The study investigates the relationship between teacher-student distributional differences and gradient alignment across varying model scales. Findings reveal that greater divergence between the teacher and student distributions consistently correlates with higher gradient alignment, while high similarity predicts lower alignment. Furthermore, the positive trend between reasoning depth and alignment is more evident in smaller models than in larger ones. Divergence metrics including KL and L2 distance consistently correlate positively with gradient alignment across all settings. Distributional similarity measured by cosine similarity shows a negative relationship with alignment, implying less useful signals when models agree. The correlation between normalized depth and alignment is stronger for the smaller student model compared to the larger model.
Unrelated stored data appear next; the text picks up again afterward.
/-- An update of fields the relation does not read. -/
theorem Evo.upd {b : Bool} {a s : Dev} {sys : Sys} {clk : Clk} {stage : Stage} {cmps : List Cmp} {slc : Slc} {led : Led} {flt : Flt} {cis : Cis} {pwr : Pwr} {host : HostIf} {nv : Nv} {ucs : Ucs} {imgs : Tab (Tab W)} {freeIx : Nat}
    (h : Evo b a s) (h1 : sys.mode = s.sys.mode) (h0 : sys.req = s.sys.req) (h9 : sys.boot = s.sys.boot) (h2 : clk.frame = s.clk.frame) (h3 : clk.ticked = s.clk.ticked)
    (h4 : sys.devid = s.sys.devid) (h5 : sys.master = s.sys.master) (h6 : sys.recov = s.sys.recov)
    (h7 : led.limits = s.led.limits) (h8 : pwr.sensors = s.pwr.sensors) :
    Evo b a ⟨sys, clk, stage, s.regs, s.mem, s.scratch, s.engs, s.sites, s.plys, cmps, s.quads, s.circs, s.chains, s.acqs, s.tdcs, s.weirs, slc, led, flt, cis, pwr, s.lanes, s.links, host, nv, ucs, imgs, s.jtag, s.tdo, freeIx⟩ :=
  { mem := h.mem, scratch := h.scratch, regs := h.regs, engs := h.engs, sites := h.sites, plys := h.plys, quads := h.quads,
    circs := h.circs, chains := h.chains, acqs := h.acqs, tdcs := h.tdcs, weirs := h.weirs, lanes := h.lanes,
    links := h.links, jtag := h.jtag, tdo := h.tdo, sensors := h8 ▸ h.sensors, limits := h7 ▸ h.limits,
    mode := h0 ▸ h1 ▸ h.mode, boot := h9 ▸ h.boot, frame := h2 ▸ h.frame, ticked := h3 ▸ h.ticked, devid := h4 ▸ h.devid,
    master := h5 ▸ h.master, recov := h6 ▸ h.recov }

/-- An update of tables as well, each in its canonical form. -/
theorem Evo.all {b : Bool} {a s : Dev}
    {sys : Sys} {clk : Clk} {stage : Stage} {regs : Tab W} {mem : List Host.Cell} {scratch : List Host.Cell} {engs
    : Tab Eng} {sites : Tab Site} {plys : Tab Ply} {cmps : List Cmp} {quads : Tab Quad} {circs : Tab Circ} {chains
    : Tab Chain} {acqs : Tab Acq} {tdcs : Tab Tdc} {weirs : Tab Weir} {slc : Slc} {led : Led} {flt : Flt} {cis :
    Cis} {pwr : Pwr} {lanes : Tab Lane} {links : Tab Link} {host : HostIf} {nv : Nv} {ucs : Ucs} {imgs : Tab (Tab
    W)} {jtag : Jtag} {tdo : W} {freeIx : Nat} (h : Evo b a s) (hmem : Memory.wf s.mem = true → Memory.wf mem =
    true) (hscr : Scratch.wf s.scratch = true → Scratch.wf scratch = true) (hregs : Tab.wf resetWord s.regs = true
    → Tab.wf resetWord regs = true) (hengs : Tab.wf (fun _ => engOff) s.engs = true → Tab.wf (fun _ => engOff)
    engs = true) (hsites : Tab.wf (fun _ => siteInit) s.sites = true → Tab.wf (fun _ => siteInit) sites = true)
    (hplys : Tab.wf (fun _ => plyInit) s.plys = true → Tab.wf (fun _ => plyInit) plys = true) (hquads : Tab.wf
    (fun _ => quadInit) s.quads = true → Tab.wf (fun _ => quadInit) quads = true) (hcircs : Tab.wf (fun _ =>
    circInit) s.circs = true → Tab.wf (fun _ => circInit) circs = true) (hchains : Tab.wf (fun _ => chainInit)
    s.chains = true → Tab.wf (fun _ => chainInit) chains = true) (hacqs : Tab.wf (fun _ => acqInit) s.acqs = true
    → Tab.wf (fun _ => acqInit) acqs = true) (htdcs : Tab.wf (fun _ => tdcInit) s.tdcs = true → Tab.wf (fun _ =>
    tdcInit) tdcs = true) (hweirs : Tab.wf (fun _ => weirInit) s.weirs = true → Tab.wf (fun _ => weirInit) weirs =
    true) (hlanes : Tab.wf (fun _ => laneInit) s.lanes = true → Tab.wf (fun _ => laneInit) lanes = true) (hlinks :
    Tab.wf (fun _ => linkInit) s.links = true → Tab.wf (fun _ => linkInit) links = true) (h1 : sys.mode =
    s.sys.mode) (h0 : sys.req = s.sys.req) (h9 : sys.boot = s.sys.boot) (h2 : clk.frame = s.clk.frame) (h3 :
    clk.ticked = s.clk.ticked) (h4 : sys.devid = s.sys.devid) (h5 : sys.master = s.sys.master) (h6 : sys.recov =
    s.sys.recov) (h7 : led.limits = s.led.limits) (h8 : pwr.sensors = s.pwr.sensors) (hj : jtag = s.jtag) (ht :
    tdo = s.tdo) :
    Evo b a ⟨sys, clk, stage, regs, mem, scratch, engs, sites, plys, cmps, quads, circs, chains, acqs, tdcs, weirs, slc, led, flt, cis, pwr, lanes, links, host, nv, ucs, imgs, jtag, tdo, freeIx⟩ :=
  { mem := hmem ∘ h.mem, scratch := hscr ∘ h.scratch, regs := hregs ∘ h.regs, engs := hengs ∘ h.engs, sites := hsites ∘ h.sites, plys := hplys ∘ h.plys, quads := hquads ∘ h.quads, circs := hcircs ∘ h.circs, chains := hchains ∘ h.chains, acqs := hacqs ∘ h.acqs, tdcs := htdcs ∘ h.tdcs, weirs := hweirs ∘ h.weirs, lanes := hlanes ∘ h.lanes, links := hlinks ∘ h.links,
    jtag := hj ▸ h.jtag, tdo := ht ▸ h.tdo, sensors := h8 ▸ h.sensors, limits := h7 ▸ h.limits,
    mode := h0 ▸ h1 ▸ h.mode, boot := h9 ▸ h.boot, frame := h2 ▸ h.frame, ticked := h3 ▸ h.ticked, devid := h4 ▸ h.devid,
    master := h5 ▸ h.master, recov := h6 ▸ h.recov }

/-- Use of a fact about an intermediate device. -/
theorem Evo.cut {p q : Prop} (h : p) (k : p → q) : q := k h

theorem Evo.forL {β : Type} {b : Bool} {a s : Dev} {l : List β} {f : β → Dev → Dev} (h : Evo b a s)
    (k : ∀ x t, Evo b a t → Evo b a (f x t)) : Evo b a (forL l f s) := by
  unfold Machine.forL
  induction l generalizing s with
  | nil => exact h
  | cons x r ih => exact ih (k x s h)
The the the table compares gradient alignment metrics for various teacher configurations across two student model scales. Results indicate that self-distillation methods generally yield higher alignment for the smaller 0.6B student, while external teachers become more effective for the larger 1.7B student. Additionally, alignment is consistently stronger on incorrect reasoning paths than on correct ones across most settings. Self-distillation methods yield higher alignment for the 0.6B student, whereas external teachers perform better for the 1.7B student. Gradient alignment is consistently higher on incorrect paths than on correct paths for almost all teacher configurations. Configurations that include incorrect demonstrations generally show lower alignment scores compared to those using only correct demonstrations.
The authors evaluate the impact of different in-context demonstration strategies on the Qwen3-0.6B model's performance on MMLU and BoolQ benchmarks. Results indicate that providing correct solutions as context leads to substantial accuracy gains, whereas including incorrect examples alongside correct ones significantly degrades performance. Providing correct solutions as context leads to dramatic accuracy improvements across all difficulty levels. Including incorrect demonstrations alongside correct ones consistently reduces performance compared to correct-only variants. Summarized correct demonstrations and examples from larger models yield performance comparable to raw correct demonstrations.
The study evaluates context configurations and gradient alignment dynamics across student-teacher models of varying scales. Experiments demonstrate that providing correct demonstrations or summaries from larger models enhances performance, whereas including incorrect examples consistently degrades accuracy. Furthermore, gradient alignment is significantly stronger on incorrect reasoning paths and correlates with greater distributional divergence, indicating teacher signals are most useful for correcting errors while self-distillation benefits smaller models more than external teachers.